- _WORK ITEM_
From the records below, print exactly the lines starting at the one containing "the position and" and ending at the one containing "(splitTiles r.1 r.2", ends included, and nothing else.

- _SUPPLIED RECORDS_
-- ==== Sys2Proof/Machine/Program.lean ====
section
/-! DEFINITION. The host's programs (spec/30_encoding.md R90 to R92): assembler text, host transactions, pseudo-instructions, and
the executions of a program, which interleave its host steps with the engine's completions. The machine of `step` does not use
them: an execution is a run of that machine on the events it yields. Log 17. -/

namespace Sys2Proof.Machine

/-- The mnemonic of a command (R84). -/
def mnemonic : Instr → String
  | .rasGet _ _ => "RAS.GET"
  | .rasSet _ _ => "RAS.SET"
  | .blkLd _ _ => "BLK.LD"
  | .blkSt _ _ => "BLK.ST"
  | .refPush => "REF.PUSH"
  | .refReset => "REF.RESET"
  | .colRgb2Ycc => "COL.RGB2YCC"
  | .colYcc2Rgb => "COL.YCC2RGB"
  | .colGray => "COL.GRAY"
  | .colBlk2Ycc => "COL.BLK2YCC"
  | .colBlk2Rgb => "COL.BLK2RGB"
  | .sobPix _ _ => "SOB.PIX"
  | .sobMap _ _ => "SOB.MAP"
  | .sobBlkFlag => "SOB.BLKFLAG"
  | .dctFwd => "DCT.FWD"
  | .dctInv => "DCT.INV"
  | .motSearch _ _ => "MOT.SEARCH"
  | .motBatch _ _ => "MOT.BATCH"
  | .serMeta => "SER.META"
  | .serIntra _ _ => "SER.INTRA"
  | .serFrame _ _ => "SER.FRAME"
  | .serVecs => "SER.VECS"
  | .parPeek => "PAR.PEEK"
  | .parMeta => "PAR.META"
  | .parIntra _ _ => "PAR.INTRA"
  | .parFrame _ _ => "PAR.FRAME"
  | .parVecs => "PAR.VECS"

/-! ### Lines -/

/-- The operand names of the assembler (R84, column "in"). -/
inductive Operand where
  | x | y | v | s | pix | yy | cb | cr | n | fc | i
deriving DecidableEq, Repr

/-- The named operands of a command in the order of R84's column "in": the first stands in `A0`. -/
def operandsIn : Instr → List Operand
  | .rasGet _ _ => [.x, .y]
  | .rasSet _ _ => [.x, .y, .v]
  | .blkLd _ _ => [.x, .y, .s]
  | .blkSt _ _ => []
  | .refPush => []
  | .refReset => []
  | .colRgb2Ycc => [.pix]
  | .colYcc2Rgb => [.yy, .cb, .cr]
  | .colGray => [.pix]
  | .colBlk2Ycc => []
  | .colBlk2Rgb => []
  | .sobPix _ _ => [.x, .y]
  | .sobMap _ _ => []
  | .sobBlkFlag => []
  | .dctFwd => []
  | .dctInv => []
  | .motSearch _ _ => []
  | .motBatch _ _ => [.n]
  | .serMeta => [.fc]
  | .serIntra _ _ => []
  | .serFrame _ _ => [.i]
  | .serVecs => [.i, .n]
  | .parPeek => []
  | .parMeta => []
  | .parIntra _ _ => []
  | .parFrame _ _ => []
  | .parVecs => []

/-- A value that the host writes, as a function of the words that `RD` and `RDM` lines have returned, newest first: a literal, or
what host software makes of values it has read (R91 "may name the value read", R92). -/
abbrev HostValue := List Word → Word

/-- A literal value. -/
def literal (v : Word) : HostValue := fun _ => v

/-- A line of R91. The body of a loop gets the position of the block that its pass has loaded. -/
inductive Line where
  /-- `WR reg, v`. -/
  | wr (g : Reg) (v : HostValue)
  /-- `RD reg`. -/
  | rd (g : Reg)
  /-- `WRM addr, v`. -/
  | wrm (address : Nat) (v : HostValue)
  /-- `RDM addr`. -/
  | rdm (address : Nat)
  /-- `MNEMONIC [rs[,d]]`. -/
  | command (i : Instr)
  /-- `WAIT`. -/
  | wait
  /-- `DO MNEMONIC [rs[,d]] [name=v ...]`. -/
  | doCommand (i : Instr) (operands : List (Operand × HostValue))
  /-- `CLRF`. -/
  | clrf
  /-- `PARTITION rs, s { body }`. -/
  | partition (rs : RasterSel) (d : BitVec 4) (s : Nat) (body : (bx by' : Nat) → List Line)
  /-- `SPLIT rs, t { body }`. -/
  | split (rs : RasterSel) (d : BitVec 4) (t : Nat) (body : (x y : Nat) → List Line)

/-- The host access of a line that is one: `CLRF` and a command are writes, a turn of `WAIT` is a read of `STATUS` (R91). -/
def Line.access (reads : List Word) : Line → Option HostAccess
  | .wr g v => some (.write g.offset 4 (v reads))
  | .rd g => some (.read g.offset 4)
  | .wrm a v => some (.write a 4 (v reads))
  | .rdm a => some (.read a 4)
  | .command i => some (.write Reg.cmd.offset 4 (encode i))
  | .wait => some (.read Reg.status.offset 4)
  | .clrf => some (.write Reg.status.offset 4 0x0000000E#32)
  | .doCommand _ _ => none
  | .partition _ _ _ _ => none
  | .split _ _ _ _ => none

/-- The line names a value that the program may use later. -/
def Line.names : Line → Bool
  | .rd _ => true
  | .rdm _ => true
  | .wr _ _ => false
  | .wrm _ _ => false
  | .command _ => false
  | .wait => false
  | .clrf => false
  | .doCommand _ _ => false
  | .partition _ _ _ _ => false
  | .split _ _ _ _ => false

/-- The line is repeated when its read returned `BUSY` = 1 (R91, `WAIT`). -/
def Line.repeats : Line → Bool
  | .wait => true
  | .wr _ _ => false
  | .rd _ => false
  | .wrm _ _ => false
  | .rdm _ => false
  | .command _ => false
  | .clrf => false
  | .doCommand _ _ => false
  | .partition _ _ _ _ => false
  | .split _ _ _ _ => false

/-- The width and height of the raster that a loop walks over, if `rs` and `d` name one (R40). -/
def State.rasterSize (s : State) (rs : RasterSel) (d : BitVec 4) : Option (Nat × Nat) :=
  match rs with
  | .cur => if d = 0 then some (s.frameW.toNat, s.frameH.toNat) else none
  | .aux => if d = 0 then some (s.frameW.toNat, s.frameH.toNat) else none
  | .ref =>
    if d = 0 ∨ s.refs.length < d.toNat then none
    else (s.refs[s.refs.length - d.toNat]?).map fun r => (r.w, r.h)
  | .reserved _ => none

/-- One pass of a loop: `DO BLK.LD rs x= y= s=`, then the body. -/
def loopPass (rs : RasterSel) (d : BitVec 4) (size : Nat) (body : Nat → Nat → List Line) (x y : Nat) : List Line :=
  .doCommand (.blkLd rs d)
    [(.x, literal (BitVec.ofNat 32 x)), (.y, literal (BitVec.ofNat 32 y)), (.s, literal (BitVec.ofNat 32 size))]
    :: body x y

/-- The multiples of `s` below `n`, rising. -/
def multiplesBelow (s n : Nat) : List Nat := (List.range ((n + s - 1) / s)).map (· * s)

/-- The tiles of `PARTITION` in the order of its loops: rows outside, columns inside (R91). -/
def partitionTiles (w h s : Nat) : List (Nat × Nat) :=
  (multiplesBelow s h).flatMap fun by' => (multiplesBelow s w).map fun bx => (bx, by')

/-- The sub-blocks of `SPLIT` in the order of its loops, those whose origin lies outside the raster left out (R91). -/
def splitTiles (w h x y size t : Nat) : List (Nat × Nat) :=
  (List.range (size / t)).flatMap fun j =>
    ((List.range (size / t)).map fun i => (x + i * t, y + j * t)).filter fun q => decide (q.1 < w) && decide (q.2 < h)

/-- The lines that a `DO` stands for, if each operand it names is one of the command's (R84, R91). -/
def doLines (i : Instr) (operands : List (Operand × HostValue)) : Option (List Line) :=
  if operands.all fun o => decide (o.1 ∈ operandsIn i) then
    some (((operandsIn i).zip (List.finRange 8)).flatMap
        (fun q => (operands.filter fun o => decide (o.1 = q.1)).map fun o => .wr (.a q.2) o.2)
      ++ [.command i, .wait])
  else none

/-- The lines that a compound line stands for when the host reaches it: the raster's dimensions, and for `SPLIT` the position and
size of the block in `BLK`, are those of that moment (R91). None when the line has no meaning: a raster that is not there, a step
of 0, a `SPLIT` with `S/t` not 2 or 4, an operand that the command does not have. That the loops keep the dimensions of that moment
is a DESIGN CHOICE, log 17. -/
def Line.unfold (s : State) : Line → Option (List Line)
  | .doCommand i operands => doLines i operands
  | .partition rs d size body =>
    if size = 0 then none
    else (s.rasterSize rs d).map fun r =>
      (partitionTiles r.1 r.2 size).flatMap fun q => loopPass rs d size body q.1 q.2
  | .split rs d t body =>
    if t ≠ 0 ∧ (s.blkSize.toNat = 2 * t ∨ s.blkSize.toNat = 4 * t) then
      (s.rasterSize rs d).map fun r =>
        (splitTiles r.1 r.2 (u32 s.blkPosX) (u32 s.blkPosY) s.blkSize.toNat t).flatMap fun q =>
          loopPass rs d t body q.1 q.2
    else none
  | .wr _ _ => none
  | .rd _ => none
  | .wrm _ _ => none
  | .rdm _ => none
  | .command _ => none
  | .wait => none
  | .clrf => none

/-! ### Executions -/

/-- A program under way (R92): the lines still to come, the words read, newest first, and the machine. -/
structure ProgramRun where
  todo : List Line
  reads : List Word
  machine : State

/-- Whose turn it is. The order of the turns is free but for what they require: R70, R92, R352. -/
inductive Turn where
  /-- The host: one access, or the unfolding of a compound line, which is no step of the machine. -/
  | host
  /-- The engine: the completion of the command in flight. -/
  | engine
deriving DecidableEq, Repr

/-- The next state of a machine on which one event is played; none where the bus refuses it, which no program of the spec does
(R67, U3). -/
def State.play (s : State) (e : Event) : Option State :=
  match step { s with agenda := [e] } with
  | .next t => some t
  | .fault _ => none
  | .refused _ => none

/-- The run after the access of its first line: a `WAIT` that read `BUSY` = 1 stays, and a named word is kept. -/
def ProgramRun.accessed (p : ProgramRun) (l : Line) (rest : List Line) (t : State) : ProgramRun :=
  let word := t.lastRead.getD 0
  ⟨if l.repeats && word.getLsbD 0 then l :: rest else rest, if l.names then word :: p.reads else p.reads, t⟩

/-- One turn of a program under way, with the events it plays. -/
def ProgramRun.turn (p : ProgramRun) : Turn → Option (ProgramRun × List Event)
  | .host =>
    match p.todo with
    | [] => none
    | l :: rest =>
      match l.access p.reads with
      | some a => (p.machine.play (.host a)).map fun t => (p.accessed l rest t, [.host a])
      | none => (l.unfold p.machine).map fun ls => ({ p with todo := ls ++ rest }, [])
  | .engine =>
    if p.machine.busy then (p.machine.play .completion).map fun t => ({ p with machine := t }, [.completion]) else none

/-- A sequence of turns, with the events they play. -/
def ProgramRun.run : (turns : List Turn) → ProgramRun → Option (ProgramRun × List Event)
  | [], p => some (p, [])
  | u :: us, p =>
    match p.turn u with
    | none => none
    | some (q, es) => (ProgramRun.run us q).map fun r => (r.1, es ++ r.2)

/-- The events of a program's execution from a state: the turns are an execution when they leave no line (R92). -/
def programEvents (program : List Line) (s : State) (turns : List Turn) : Option (List Event) :=
  match ProgramRun.run turns ⟨program, [], s⟩ with
  | some (p, es) => if p.todo.isEmpty then some es else none
  | none => none

end Sys2Proof.Machine
end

- _PROBLEM SOLUTION_
/-- The lines that a compound line stands for when the host reaches it: the raster's dimensions, and for `SPLIT` the position and
size of the block in `BLK`, are those of that moment (R91). None when the line has no meaning: a raster that is not there, a step
of 0, a `SPLIT` with `S/t` not 2 or 4, an operand that the command does not have. That the loops keep the dimensions of that moment
is a DESIGN CHOICE, log 17. -/
def Line.unfold (s : State) : Line → Option (List Line)
  | .doCommand i operands => doLines i operands
  | .partition rs d size body =>
    if size = 0 then none
    else (s.rasterSize rs d).map fun r =>
      (partitionTiles r.1 r.2 size).flatMap fun q => loopPass rs d size body q.1 q.2
  | .split rs d t body =>
    if t ≠ 0 ∧ (s.blkSize.toNat = 2 * t ∨ s.blkSize.toNat = 4 * t) then
      (s.rasterSize rs d).map fun r =>
        (splitTiles r.1 r.2 (u32 s.blkPosX) (u32 s.blkPosY) s.blkSize.toNat t).flatMap fun q =>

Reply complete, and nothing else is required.